-- ==== Sys2Proof/Certificates/Slice0/Obligations.lean ====
section
/-! DEFINITION. The statements for the provers, one definition each. -/

open Sys2Proof Sys2Proof.Machine

/-! Decoding and encoding. -/

/-- Decoding the encoding of any instruction gives it back, every operand at every value (R91, R92). The byte layout and
the ignored bits the encoder writes as 0 are the model's (log entries 8 and 9). -/
def Obligations.DecodeEncodeAgree : Prop := ∀ i : Instr, i.WellFormed = true → decode (encode i) = .ok i

/-- R92: a command word is read from its low byte alone, opcodes 1 to 7, and every other opcode is rejected by name. -/
def Obligations.CommandDecodingReadsTheOpcode : Prop :=
  ∀ w : Word,
    (decodeCmdw w = .ok .gray ↔ w.toNat % 256 = 1) ∧
    (decodeCmdw w = .ok .smooth ↔ w.toNat % 256 = 2) ∧
    (decodeCmdw w = .ok .preprocess ↔ w.toNat % 256 = 3) ∧
    (decodeCmdw w = .ok .gradient ↔ w.toNat % 256 = 4) ∧
    (decodeCmdw w = .ok .nms ↔ w.toNat % 256 = 5) ∧
    (decodeCmdw w = .ok .hyst ↔ w.toNat % 256 = 6) ∧
    (decodeCmdw w = .ok .detect ↔ w.toNat % 256 = 7) ∧
    (decodeCmdw w = .error (.reservedOpcode (BitVec.ofNat 8 w.toNat)) ↔ w.toNat % 256 = 0 ∨ 8 ≤ w.toNat % 256)

/-- R91: the packed request is `we` at bit 60, `addr` at 59:36, `be` at 35:32, `wdata` at 31:0; `we` selects the
transaction, and a read ignores `be` and `wdata` (R111). The third clause, that a number of 2^61 or more, which is no
request of 61 bits, is refused by name, is the model's choice (log entry 8). -/
def Obligations.RequestDecodingReadsEveryField : Prop :=
  ∀ w : Nat,
    (w < 2 ^ 60 → decodePacked w = .ok (.hrd (BitVec.ofNat 24 (w / 2 ^ 36)))) ∧
    (2 ^ 60 ≤ w → w < 2 ^ 61 →
      decodePacked w = .ok (.hwr (BitVec.ofNat 24 (w / 2 ^ 36)) (BitVec.ofNat 4 (w / 2 ^ 32)) (BitVec.ofNat 32 w))) ∧
    (2 ^ 61 ≤ w → decodePacked w = .error (.requestTooWide w))

/-- A few words written out from R91 and R92 decode to the instructions they stand for; their byte layout is the model's
(log entries 8 and 10). -/
def Obligations.SpecWordsDecode : Prop :=
  decode [0x01#8, 0xEF#8, 0xCD#8, 0xAB#8] = .ok .gray ∧
  decode [0x07#8, 0x00#8, 0x00#8, 0x00#8] = .ok .detect ∧
  decode [0x08#8, 0x00#8, 0x00#8, 0x00#8] = .error (.reservedOpcode 0x08#8) ∧
  decodeTableWord 64 0x00000080_00000000 = some (.hrd 0x000008#24) ∧
  decodeTableWord 64 0x1900000F_AABBCCDD = some (.hwr 0x900000#24 0xF#4 0xAABBCCDD#32) ∧
  decodeTableWord 64 0x20000000_00000000 = none

/-! The step. -/

/-- A transaction at the front is decoded and run, and a command in execution is decoded from `CMD.OP` and run when the
engine has its turn: the step is exec of the decoded instruction on the state less the event taken. The list of events
and the engine's turn are the model's (log entry 4). -/
def Obligations.StepRunsTheDecodedInstruction : Prop :=
  (∀ (s : State) (r : Request) (rest : List Event), s.pending = .host r :: rest →
    step s = exec (decodeRequest r) { s with pending := rest }) ∧
  (∀ (s : State) (i : Instr) (rest : List Event), s.busy = true → decodeOpcode s.op = .ok i →
    s.pending = .engine :: rest → step s = exec i { s with pending := rest }) ∧
  (∀ (s : State) (i : Instr), s.busy = true → decodeOpcode s.op = .ok i → s.pending = [] → step s = exec i s)

/-- A word placed with withFetchWord is what the very next step runs: a command as the engine's command just started
(R131), a request as the next transaction. The placing is the model's (log entry 5). -/
def Obligations.FetchWordRunsTheInstruction : Prop :=
  (∀ (s : State) (w : Nat) (i : Instr), decodeTableWord 32 w = some i →
    step (s.withFetchWord 32 w) =
      exec i { s with op := BitVec.ofNat 8 w, busy := true, done := false, err := .none }) ∧
  (∀ (s : State) (w : Nat) (i : Instr), decodeTableWord 64 w = some i → step (s.withFetchWord 64 w) = exec i s)

/-- R232: no event stops the machine; every step answers a next state. -/
def Obligations.EveryStepAnswersANextState : Prop := ∀ s : State, ∃ t, step s = .next t

/-- R94, R225: a reserved opcode's completion step fails with IllegalCommand and has no other effect. When that step
comes is the model's (log entry 4). -/
def Obligations.ReservedOpcodeFails : Prop :=
  ∀ s : State, s.busy = true → (s.op.toNat = 0 ∨ 8 ≤ s.op.toNat) →
    (s.pending = [] → step s = .next { s with err := .illegalCommand, busy := false, done := true }) ∧
    (∀ rest, s.pending = .engine :: rest →
      step s = .next { s with pending := rest, err := .illegalCommand, busy := false, done := true })

/-- R130: when idle the engine does nothing (its turn is the model's, log entry 4), and no command takes effect (the
model's reading, log entry 7). -/
def Obligations.IdleEngineDoesNothing : Prop :=
  ∀ s : State, s.busy = false →
    (s.pending = [] → step s = .next s) ∧
    (∀ rest, s.pending = .engine :: rest → step s = .next { s with pending := rest }) ∧
    (∀ i : Instr, i.format = .cmdw → exec i s = .next s)

/-! Reset. -/

/-- R40: the register values after reset. -/
def Obligations.ResetStateValues : Prop :=
  State.reset.ie = false ∧ State.reset.busy = false ∧ State.reset.done = false ∧ State.reset.err = .none ∧
  State.reset.pstate = .raw ∧ State.reset.op = 0 ∧ State.reset.width = 0 ∧ State.reset.height = 0 ∧
  State.reset.channels = 3 ∧ State.reset.ksize = 5 ∧ State.reset.kshift = 16 ∧ State.reset.threshLow = 50 ∧
  State.reset.threshHigh = 150 ∧ State.reset.statusWord = 0 ∧ State.reset.irq = false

▶ [DESCRIPTION OF THE TASK] Reproduce exactly the lines above from the line with "def Obligations.IdleEngineDoesNothing : Prop" to the line with "State.reset.ie = false", including both, and add nothing.

▶ [YOUR SOLUTION]
def Obligations.IdleEngineDoesNothing : Prop :=
  ∀ s : State, s.busy = false →
    (s.pending = [] → step s = .next s) ∧
    (∀ rest, s.pending = .engine :: rest → step s = .next { s with pending := rest }) ∧
    (∀ i : Instr, i.format = .cmdw → exec i s = .next s)

/-! Reset. -/

/-- R40: the register values after reset. -/
def Obligations.ResetStateValues : Prop :=
  State.reset.ie = false ∧ State.reset.busy = false ∧ State.reset.done = false ∧ State.reset.err = .none ∧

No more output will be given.